Biological activity of PEGylated variants in a neutropenia mice model. (A) Schematic depiction of the experimental procedure. CPA denotes cyclophosphamide. (B) Biological activity comparison of commercially available 20 kDa PEGylated G-CSF (standard) and Cys2 variant conjugated with 20 kDa, 30 kDa, and 40 kDa methoxy PEG maleimide in neutropenic mice. Total leucocytic counts (TLC) were determined following a single subcutaneous injection of 40 μg of G-CSF variants. The plots represent a scatter dot plot wherein data are means with SEM for three mice per group.
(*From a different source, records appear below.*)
-- ==== Sys2Proof/Machine/Bay.lean ====
section
/-! DEFINITION. The bay controller: command streams, patches, starts, the context window; stops and resets of contexts
(05, 06, 14: R104, R152, R169-R178, R185, R186, R191, R426, R444). -/
namespace Sys2Proof.Machine

/-! ### The named cores and contexts (R171) -/

/-- The enabled cores of a bay numbered lo to hi. -/
def State.bayCores (s : State) (bay lo hi : Nat) : List Nat :=
  (((List.range 200).filter fun n => decide (lo ≤ n ∧ n ≤ hi)).map (coreOfBay bay)).filter s.enabled

/-- The cores that BAY_CS_CORES names. -/
def State.bayNamed (s : State) (bay : Nat) : List Nat :=
  s.bayCores bay (s.rfld ⟨.bayCsCores, bay, 0⟩ 7 0) (s.rfld ⟨.bayCsCores, bay, 0⟩ 15 8)

def ctxsOf (m : BitVec 4) : List Nat := (List.range 4).filter fun x => m.getLsbD x

/-- The pairs (core, context) a command names. -/
def State.bayPairs (s : State) (bay : Nat) (m : BitVec 4) : List (Nat × Nat) :=
  (s.bayNamed bay).flatMap fun c => (ctxsOf m).map fun x => (c, x)

/-- The partition of a bay. -/
def State.partOfBay (s : State) (bay : Nat) : Option Nat := s.partOfBent (bay / 16)

/-- The address of the image or patch list. -/
def State.bayAddr (s : State) (bay : Nat) : Nat :=
  (s.reg ⟨.bayCsAddrLo, bay, 0⟩).toNat + 2 ^ 32 * s.rfld ⟨.bayCsAddrHi, bay, 0⟩ 15 0

/-- Is the bay's partition fenced (R419), or its bent under probe (R451)? -/
def State.bayFenced (s : State) (bay : Nat) : Bool :=
  match s.partOfBay bay with
  | some p => s.shut p
  | none => false

def State.bayProbed (s : State) (bay : Nat) : Bool :=
  (List.range 8).any fun p => match (s.part p).window with | some w => w.bents.head? == some (bay / 16) | none => false

/-- A write of `go` with a command and a context mask (R171, R185): ignored and counted while a command is in progress;
else `f` serves it and gives its result, refused while the bent is probed or the partition fenced (R419, R451). (DEDUCED,
log 90). -/
def State.bayGo (s : State) (bay : Nat) (src : Src) (cmd : Nat) (ctxs : BitVec 4) (f : State → State × Nat) : State :=
  s.accessW src ⟨.bayCsCmd, bay, 0⟩ fun s =>
    if (aget s.bays bay).isSome then s.count .bayCsRejectCnt bay 1
    else
      let s1 := s.setReg ⟨.bayCsCmd, bay, 0⟩ (BitVec.ofNat 32 (cmd + ctxs.toNat * 16 + 256))
      let (s2, r) := if s.bayProbed bay then (s1, 1) else if s.bayFenced bay then (s1, 2) else f s1
      { s2 with bays := aset s2.bays bay { cmd := cmd, result := r } }

/-! ### Load (R169, R171, R172) -/

/-- The fields of a command stream image. -/
structure Image where
  codeLen : Nat
  entry : Nat
  stopAt : Nat
  pCount : Nat
  mode : Nat
  code : List Word
  pInit : List Word
  deriving DecidableEq, Repr

/-- Little-endian words of bytes. -/
def wordsOf : Nat → List Byte → List Word
  | 0, _ => []
  | n + 1, l => BitVec.ofNat 32 (leNat (l.take 4)) :: wordsOf n (l.drop 4)

/-- The header checks of an image that need its first 32 bytes (R169, R172). -/
def imageHead (h : List Byte) : Bool :=
  let cl := dfield h 4 4
  dfield h 0 2 == 0x7E24 && dfield h 2 2 == 1 && cl % 4 == 0 && decide (4 ≤ cl ∧ cl ≤ 8192) &&
  dfield h 8 4 % 4 == 0 && decide (dfield h 8 4 < cl) && decide (dfield h 0x10 1 ≤ 64) && decide (dfield h 0x11 1 < 4) &&
  dfield h 0x12 2 == 0 && dfield h 0x18 8 == 0

def imageOf (h body : List Byte) : Image :=
  let cl := dfield h 4 4
  let pc := dfield h 0x10 1
  { codeLen := cl, entry := dfield h 8 4, stopAt := dfield h 0xC 4, pCount := pc, mode := dfield h 0x11 1
    code := wordsOf (cl / 4) body, pInit := wordsOf pc (body.drop cl) }

/-- Write words into instruction memory from a byte offset; each word written clears its mark. -/
def Core.writeCode (k : Core) (base : Nat) (l : List Word) : Core :=
  ((List.range l.length).zip l).foldl (fun (k : Core) e =>
    { k with imem := wput k.imem (base / 4 + e.1) e.2, imPoison := sdel k.imPoison (base / 4 + e.1) }) k

/-- A context after a load (R171). -/
def Ctx.load (v : Ctx) (i : Image) (base : Nat) : Ctx :=
  { v with st := .empty, cause := 0#8, base := BitVec.ofNat 13 base, len := BitVec.ofNat 14 i.codeLen
           entry := BitVec.ofNat 13 i.entry, stopAt := BitVec.ofNat 32 i.stopAt, mode := BitVec.ofNat 2 i.mode
           p := Vector.ofFn fun j => i.pInit.getD j.val 0#32 }

/-- Does [a, b) overlap the region of a context in a run of a core? -/
def State.regionBusy (s : State) (c a b : Nat) : Bool :=
  (List.range 4).any fun x =>
    let v := s.ctx c x
    v.inRun && decide (a < v.base.toNat + v.len.toNat ∧ v.base.toNat < b)

/-- The load of a stream into the named cores and contexts: the new state and the result. The whole image is read, with the
lengths of its header up to their limits, before any other check (R172). (DEDUCED, log 106). -/
def State.bayLoad (s : State) (bay : Nat) (m : BitVec 4) : State × Nat :=
  match s.partOfBay bay with
  | none => (s, 3)
  | some p =>
    let va := s.bayAddr bay
    let base := s.rfld ⟨.bayCsArg, bay, 0⟩ 12 0
    match s.vload p va 32 0 with
    | none => (s, 3)
    | some (s1, h) =>
        let hd := dataOf h
        match s1.vload p (va + 32) (min (dfield hd 4 4) 8192 + 4 * min (dfield hd 0x10 1) 64) 0 with
        | none => (s1, 3)
        | some (s2, b) =>
          let i := imageOf hd (dataOf b)
          if anyPoison h || anyPoison b || !(imageHead hd) || crc32 (dataOf b) != dfield hd 0x14 4 || decide (8192 < base + i.codeLen) || base % 4 != 0 ||
              va % 8 != 0 then (s2, 2)
          else
            let cs := s2.bayNamed bay
            let prs := s2.bayPairs bay m
            if prs.any (fun q => (s2.ctx q.1 q.2).inRun) || cs.any (fun c => s2.regionBusy c base (base + i.codeLen)) then (s2, 1)
            else
              let s3 := cs.foldl (fun s c => s.setCore c ((s.core c).writeCode base i.code)) s2
              (prs.foldl (fun s q => s.setCtx q.1 q.2 ((s.ctx q.1 q.2).load i base)) s3, 0)

/-! ### Start and resume (R170-R172, R444) -/

/-- A context as a start leaves it (R152, R171). -/
def Ctx.started (v : Ctx) (t : Time) : Ctx :=
  { v with st := .ready, pc := v.base + v.entry, s := Vector.replicate 32 0#32, index := 0#32, flags := 0#5, wait := .none
           heldStart := false, progress := t }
Statistical significance was determined using two-way ANOVA multiple comparisons of the data. *indicates a P-value < 0.05, **indicates a P-value < 0.01 and ****indicates a P-value < 0.0001.

FIGURE 5

Characterization of PEGylated G-CSF Cys2 variant. (A) CBB-stained non-reducing SDS-PAGE analysis of purified higher-molecular-weight PEG-conjugated Cys2 variants. (B) Barium iodide-stained gel for purified protein samples to stain specifically PEGylated protein. (C) The MALDI-TOF profile of purified Cys2 variant conjugated to 30 kDa PEG and (D) 40 kDa PEG. (E) Comparison of far UV circular dichroic spectra of Cys2 variant conjugated with different sizes of PEG and commercially available 20 kDa PEGylated G-CSF.

FIGURE 6

Biological activity of half-dose and same-day administration of PEGylated variants. (A) Biological activity profile of half-dose of Cys2 variant conjugated with 40 kDa methoxy PEG maleimide in neutropenic mice. (B) Biological activity profile of Cys2 variant conjugated with 40 kDa methoxy PEG maleimide administered same-day (after 8 h of CPA treatment) and compared with the standard administered, i.e., after 24 h of induction of neutropenia in mice. The plots represent a scatter dot plot wherein data are means with SEM for three mice per group. Statistical significance was determined using two-way ANOVA multiple comparisons of the data. *indicates a P-value < 0.05, **indicates a P-value < 0.01, ***indicates a P-value < 0.001 and ****indicates a P-value < 0.0001.